What is being asked:
Find the string "namespace" in the records and copy each line where it occurs.

Provided records:
::::::::

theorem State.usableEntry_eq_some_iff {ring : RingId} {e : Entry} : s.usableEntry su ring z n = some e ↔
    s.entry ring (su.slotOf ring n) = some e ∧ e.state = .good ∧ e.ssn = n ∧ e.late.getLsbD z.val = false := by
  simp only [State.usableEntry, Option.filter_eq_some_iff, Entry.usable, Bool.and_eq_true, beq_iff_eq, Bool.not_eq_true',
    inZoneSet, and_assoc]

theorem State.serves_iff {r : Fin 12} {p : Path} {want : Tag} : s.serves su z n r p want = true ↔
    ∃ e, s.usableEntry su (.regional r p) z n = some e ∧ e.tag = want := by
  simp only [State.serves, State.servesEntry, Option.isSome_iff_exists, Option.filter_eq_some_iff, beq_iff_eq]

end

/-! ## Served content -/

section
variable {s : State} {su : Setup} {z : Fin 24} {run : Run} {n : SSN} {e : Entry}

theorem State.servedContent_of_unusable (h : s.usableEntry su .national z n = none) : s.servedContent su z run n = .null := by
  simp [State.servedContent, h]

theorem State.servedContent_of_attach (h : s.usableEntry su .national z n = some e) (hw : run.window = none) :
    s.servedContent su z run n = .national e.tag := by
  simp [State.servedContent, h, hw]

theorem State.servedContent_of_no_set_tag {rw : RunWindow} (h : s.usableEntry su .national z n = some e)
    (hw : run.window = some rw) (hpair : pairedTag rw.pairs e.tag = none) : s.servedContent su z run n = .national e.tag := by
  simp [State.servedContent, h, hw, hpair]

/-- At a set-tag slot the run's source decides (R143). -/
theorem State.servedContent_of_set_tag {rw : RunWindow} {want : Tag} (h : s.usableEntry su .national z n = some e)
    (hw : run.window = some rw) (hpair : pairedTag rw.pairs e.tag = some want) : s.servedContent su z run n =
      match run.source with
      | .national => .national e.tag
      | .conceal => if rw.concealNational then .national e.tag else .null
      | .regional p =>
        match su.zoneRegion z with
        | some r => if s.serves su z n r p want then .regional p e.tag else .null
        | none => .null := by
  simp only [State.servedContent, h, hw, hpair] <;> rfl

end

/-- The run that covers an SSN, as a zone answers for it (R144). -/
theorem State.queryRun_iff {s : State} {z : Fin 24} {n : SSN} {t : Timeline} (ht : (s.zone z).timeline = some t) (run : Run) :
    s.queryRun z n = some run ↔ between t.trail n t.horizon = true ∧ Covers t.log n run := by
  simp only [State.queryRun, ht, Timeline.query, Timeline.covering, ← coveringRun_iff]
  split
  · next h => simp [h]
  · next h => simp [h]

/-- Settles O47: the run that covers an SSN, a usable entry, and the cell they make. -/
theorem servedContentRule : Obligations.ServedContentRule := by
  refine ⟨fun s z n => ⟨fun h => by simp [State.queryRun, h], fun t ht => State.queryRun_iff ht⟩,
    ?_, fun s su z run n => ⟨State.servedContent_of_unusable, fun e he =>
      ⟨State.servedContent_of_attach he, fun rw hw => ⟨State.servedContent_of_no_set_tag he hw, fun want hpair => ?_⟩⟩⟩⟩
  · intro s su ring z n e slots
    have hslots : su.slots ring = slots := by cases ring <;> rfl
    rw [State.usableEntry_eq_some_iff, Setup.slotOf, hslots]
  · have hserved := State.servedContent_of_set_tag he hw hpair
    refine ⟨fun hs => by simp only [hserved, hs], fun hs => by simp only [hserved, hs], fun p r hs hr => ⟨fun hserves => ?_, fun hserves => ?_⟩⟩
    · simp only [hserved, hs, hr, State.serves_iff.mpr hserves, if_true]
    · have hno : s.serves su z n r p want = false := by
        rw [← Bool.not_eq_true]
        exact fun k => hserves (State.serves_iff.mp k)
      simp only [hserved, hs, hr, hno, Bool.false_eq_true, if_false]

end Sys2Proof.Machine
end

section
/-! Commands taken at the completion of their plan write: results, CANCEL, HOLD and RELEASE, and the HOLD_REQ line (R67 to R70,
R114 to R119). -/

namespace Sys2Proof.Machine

::::::::

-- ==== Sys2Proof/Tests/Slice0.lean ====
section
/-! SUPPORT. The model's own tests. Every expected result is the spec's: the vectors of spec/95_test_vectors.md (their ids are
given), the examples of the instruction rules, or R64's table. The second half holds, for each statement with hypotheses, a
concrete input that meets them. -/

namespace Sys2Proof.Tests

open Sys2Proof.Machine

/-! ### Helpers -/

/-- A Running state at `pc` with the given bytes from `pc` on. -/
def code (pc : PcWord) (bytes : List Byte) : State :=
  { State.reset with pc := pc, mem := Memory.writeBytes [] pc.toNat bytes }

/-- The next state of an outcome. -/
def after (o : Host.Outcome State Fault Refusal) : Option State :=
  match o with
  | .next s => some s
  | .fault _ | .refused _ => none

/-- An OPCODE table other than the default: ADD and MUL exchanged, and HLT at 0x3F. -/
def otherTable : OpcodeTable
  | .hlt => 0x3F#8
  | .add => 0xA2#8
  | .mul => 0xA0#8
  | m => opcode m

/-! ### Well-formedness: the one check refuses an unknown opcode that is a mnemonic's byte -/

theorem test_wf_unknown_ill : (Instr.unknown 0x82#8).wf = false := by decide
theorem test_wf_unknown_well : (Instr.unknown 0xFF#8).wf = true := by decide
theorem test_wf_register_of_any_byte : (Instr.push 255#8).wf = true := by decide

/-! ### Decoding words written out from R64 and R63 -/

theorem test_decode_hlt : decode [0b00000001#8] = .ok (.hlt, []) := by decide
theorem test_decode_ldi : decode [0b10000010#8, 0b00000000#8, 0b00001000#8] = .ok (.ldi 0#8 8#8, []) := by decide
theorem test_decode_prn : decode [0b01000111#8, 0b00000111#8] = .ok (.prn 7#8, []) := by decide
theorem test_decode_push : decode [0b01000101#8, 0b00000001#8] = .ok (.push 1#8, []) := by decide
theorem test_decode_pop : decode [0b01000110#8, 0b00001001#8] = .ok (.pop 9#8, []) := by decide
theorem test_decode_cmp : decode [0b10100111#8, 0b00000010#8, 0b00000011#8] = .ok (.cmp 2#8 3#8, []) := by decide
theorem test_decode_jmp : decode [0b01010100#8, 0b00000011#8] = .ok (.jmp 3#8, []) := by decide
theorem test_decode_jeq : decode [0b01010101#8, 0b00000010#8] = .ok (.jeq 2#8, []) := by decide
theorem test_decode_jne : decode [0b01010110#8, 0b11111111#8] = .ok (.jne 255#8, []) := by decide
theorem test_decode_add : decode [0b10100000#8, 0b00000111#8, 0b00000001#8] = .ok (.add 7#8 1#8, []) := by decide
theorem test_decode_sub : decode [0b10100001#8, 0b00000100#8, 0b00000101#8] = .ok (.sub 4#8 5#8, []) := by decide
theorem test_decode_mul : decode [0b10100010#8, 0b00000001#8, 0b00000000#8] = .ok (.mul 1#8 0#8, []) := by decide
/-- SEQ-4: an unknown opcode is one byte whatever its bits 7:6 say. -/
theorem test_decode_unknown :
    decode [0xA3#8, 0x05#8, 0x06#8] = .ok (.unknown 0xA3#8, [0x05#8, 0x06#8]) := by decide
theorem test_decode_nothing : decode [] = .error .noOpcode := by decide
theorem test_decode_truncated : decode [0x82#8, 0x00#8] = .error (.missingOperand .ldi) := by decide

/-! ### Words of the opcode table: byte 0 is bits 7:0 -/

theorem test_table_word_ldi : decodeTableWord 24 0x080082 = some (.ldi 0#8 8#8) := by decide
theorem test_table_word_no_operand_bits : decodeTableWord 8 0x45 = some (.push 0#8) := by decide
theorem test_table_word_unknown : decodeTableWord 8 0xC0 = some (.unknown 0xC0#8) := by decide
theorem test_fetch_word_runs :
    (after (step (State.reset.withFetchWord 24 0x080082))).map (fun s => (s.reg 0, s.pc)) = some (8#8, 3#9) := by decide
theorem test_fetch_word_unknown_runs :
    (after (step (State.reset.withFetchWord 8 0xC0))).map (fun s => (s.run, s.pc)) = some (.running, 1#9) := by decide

::::::::

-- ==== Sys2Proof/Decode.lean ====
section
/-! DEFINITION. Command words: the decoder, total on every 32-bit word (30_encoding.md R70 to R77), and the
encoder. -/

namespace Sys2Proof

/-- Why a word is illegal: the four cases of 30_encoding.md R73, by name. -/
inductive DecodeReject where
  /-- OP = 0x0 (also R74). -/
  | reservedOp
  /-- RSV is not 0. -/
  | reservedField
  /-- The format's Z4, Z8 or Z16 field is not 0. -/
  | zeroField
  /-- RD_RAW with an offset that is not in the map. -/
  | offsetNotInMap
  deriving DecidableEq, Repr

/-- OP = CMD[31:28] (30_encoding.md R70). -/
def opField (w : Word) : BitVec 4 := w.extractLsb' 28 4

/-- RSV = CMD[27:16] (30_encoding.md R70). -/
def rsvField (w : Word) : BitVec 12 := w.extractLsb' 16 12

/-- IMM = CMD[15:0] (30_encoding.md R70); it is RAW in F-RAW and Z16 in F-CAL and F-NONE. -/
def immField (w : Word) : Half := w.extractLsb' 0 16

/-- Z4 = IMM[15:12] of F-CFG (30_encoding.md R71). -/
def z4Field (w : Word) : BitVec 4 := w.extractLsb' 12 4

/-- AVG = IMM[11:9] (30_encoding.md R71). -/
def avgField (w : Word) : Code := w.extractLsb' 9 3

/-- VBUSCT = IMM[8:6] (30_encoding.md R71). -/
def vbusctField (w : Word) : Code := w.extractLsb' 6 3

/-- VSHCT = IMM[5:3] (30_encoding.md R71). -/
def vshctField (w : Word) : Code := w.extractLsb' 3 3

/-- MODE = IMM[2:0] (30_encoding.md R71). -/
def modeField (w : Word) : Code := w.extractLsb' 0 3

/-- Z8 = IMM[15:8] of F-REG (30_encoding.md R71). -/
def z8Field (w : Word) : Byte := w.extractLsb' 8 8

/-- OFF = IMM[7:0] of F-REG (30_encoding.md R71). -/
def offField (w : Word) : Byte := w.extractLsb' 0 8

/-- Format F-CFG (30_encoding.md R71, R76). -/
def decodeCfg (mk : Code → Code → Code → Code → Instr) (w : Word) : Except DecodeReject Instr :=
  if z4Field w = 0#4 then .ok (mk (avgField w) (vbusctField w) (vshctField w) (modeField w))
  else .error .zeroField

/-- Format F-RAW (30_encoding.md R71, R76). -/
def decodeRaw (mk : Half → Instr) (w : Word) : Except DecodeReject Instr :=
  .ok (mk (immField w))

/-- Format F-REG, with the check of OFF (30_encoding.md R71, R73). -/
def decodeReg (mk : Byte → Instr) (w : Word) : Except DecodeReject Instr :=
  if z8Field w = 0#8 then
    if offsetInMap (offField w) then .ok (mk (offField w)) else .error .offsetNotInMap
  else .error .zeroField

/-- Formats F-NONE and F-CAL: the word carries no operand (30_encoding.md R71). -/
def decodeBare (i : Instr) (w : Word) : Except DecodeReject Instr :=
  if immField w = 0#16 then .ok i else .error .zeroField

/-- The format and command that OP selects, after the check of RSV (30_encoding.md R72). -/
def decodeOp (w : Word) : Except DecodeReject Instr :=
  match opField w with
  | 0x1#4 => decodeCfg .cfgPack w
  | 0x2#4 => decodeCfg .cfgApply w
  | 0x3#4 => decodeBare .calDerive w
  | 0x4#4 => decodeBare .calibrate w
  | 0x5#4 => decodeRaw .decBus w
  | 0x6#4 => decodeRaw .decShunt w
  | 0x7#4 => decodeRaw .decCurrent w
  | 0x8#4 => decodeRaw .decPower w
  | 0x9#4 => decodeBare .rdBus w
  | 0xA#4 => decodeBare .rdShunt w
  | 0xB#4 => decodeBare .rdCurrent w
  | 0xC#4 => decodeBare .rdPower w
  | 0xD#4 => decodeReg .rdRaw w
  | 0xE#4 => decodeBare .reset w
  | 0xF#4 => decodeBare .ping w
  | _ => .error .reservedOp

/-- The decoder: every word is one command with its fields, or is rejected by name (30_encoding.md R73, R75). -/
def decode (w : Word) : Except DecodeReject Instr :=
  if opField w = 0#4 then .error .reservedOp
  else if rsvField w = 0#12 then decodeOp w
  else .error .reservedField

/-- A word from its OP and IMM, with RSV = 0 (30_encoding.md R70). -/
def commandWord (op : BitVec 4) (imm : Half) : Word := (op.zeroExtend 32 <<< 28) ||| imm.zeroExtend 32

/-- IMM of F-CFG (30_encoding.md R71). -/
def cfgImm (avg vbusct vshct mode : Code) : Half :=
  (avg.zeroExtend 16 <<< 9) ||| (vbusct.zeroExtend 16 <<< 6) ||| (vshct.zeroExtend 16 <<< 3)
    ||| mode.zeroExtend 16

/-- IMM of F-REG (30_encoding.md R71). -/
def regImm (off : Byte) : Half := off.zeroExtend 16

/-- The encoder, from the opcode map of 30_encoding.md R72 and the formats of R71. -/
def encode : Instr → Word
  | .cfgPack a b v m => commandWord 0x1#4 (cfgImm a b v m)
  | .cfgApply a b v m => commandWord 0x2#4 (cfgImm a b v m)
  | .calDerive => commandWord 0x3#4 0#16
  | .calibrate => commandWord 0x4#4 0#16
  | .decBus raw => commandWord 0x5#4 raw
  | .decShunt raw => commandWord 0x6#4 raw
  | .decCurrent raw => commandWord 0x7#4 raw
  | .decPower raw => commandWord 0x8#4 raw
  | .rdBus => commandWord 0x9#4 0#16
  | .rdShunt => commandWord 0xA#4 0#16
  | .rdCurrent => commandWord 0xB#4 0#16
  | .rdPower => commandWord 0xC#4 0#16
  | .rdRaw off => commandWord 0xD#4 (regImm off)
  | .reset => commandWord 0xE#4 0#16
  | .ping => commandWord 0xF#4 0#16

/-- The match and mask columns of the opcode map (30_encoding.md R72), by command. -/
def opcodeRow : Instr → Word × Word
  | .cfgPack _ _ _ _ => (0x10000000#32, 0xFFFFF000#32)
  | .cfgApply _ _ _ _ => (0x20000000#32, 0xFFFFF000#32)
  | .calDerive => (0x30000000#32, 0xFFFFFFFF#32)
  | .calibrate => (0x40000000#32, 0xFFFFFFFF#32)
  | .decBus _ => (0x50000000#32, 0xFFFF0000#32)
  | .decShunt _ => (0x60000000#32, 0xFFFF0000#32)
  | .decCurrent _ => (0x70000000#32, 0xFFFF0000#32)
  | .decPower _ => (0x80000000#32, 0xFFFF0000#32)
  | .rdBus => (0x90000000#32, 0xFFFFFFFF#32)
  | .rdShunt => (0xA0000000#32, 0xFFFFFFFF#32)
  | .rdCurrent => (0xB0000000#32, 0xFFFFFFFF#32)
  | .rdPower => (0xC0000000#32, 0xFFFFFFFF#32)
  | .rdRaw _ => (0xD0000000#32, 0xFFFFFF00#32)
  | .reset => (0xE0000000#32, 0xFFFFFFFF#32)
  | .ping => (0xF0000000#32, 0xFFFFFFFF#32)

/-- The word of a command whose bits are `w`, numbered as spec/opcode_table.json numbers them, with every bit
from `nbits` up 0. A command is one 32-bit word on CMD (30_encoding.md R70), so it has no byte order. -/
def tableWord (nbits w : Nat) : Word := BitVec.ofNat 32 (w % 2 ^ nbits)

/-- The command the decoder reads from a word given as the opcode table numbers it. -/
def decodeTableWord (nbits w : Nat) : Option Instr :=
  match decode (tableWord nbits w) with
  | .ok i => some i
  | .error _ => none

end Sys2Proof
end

::::::::

Solution:
namespace Sys2Proof.Machine
namespace Sys2Proof.Tests
namespace Sys2Proof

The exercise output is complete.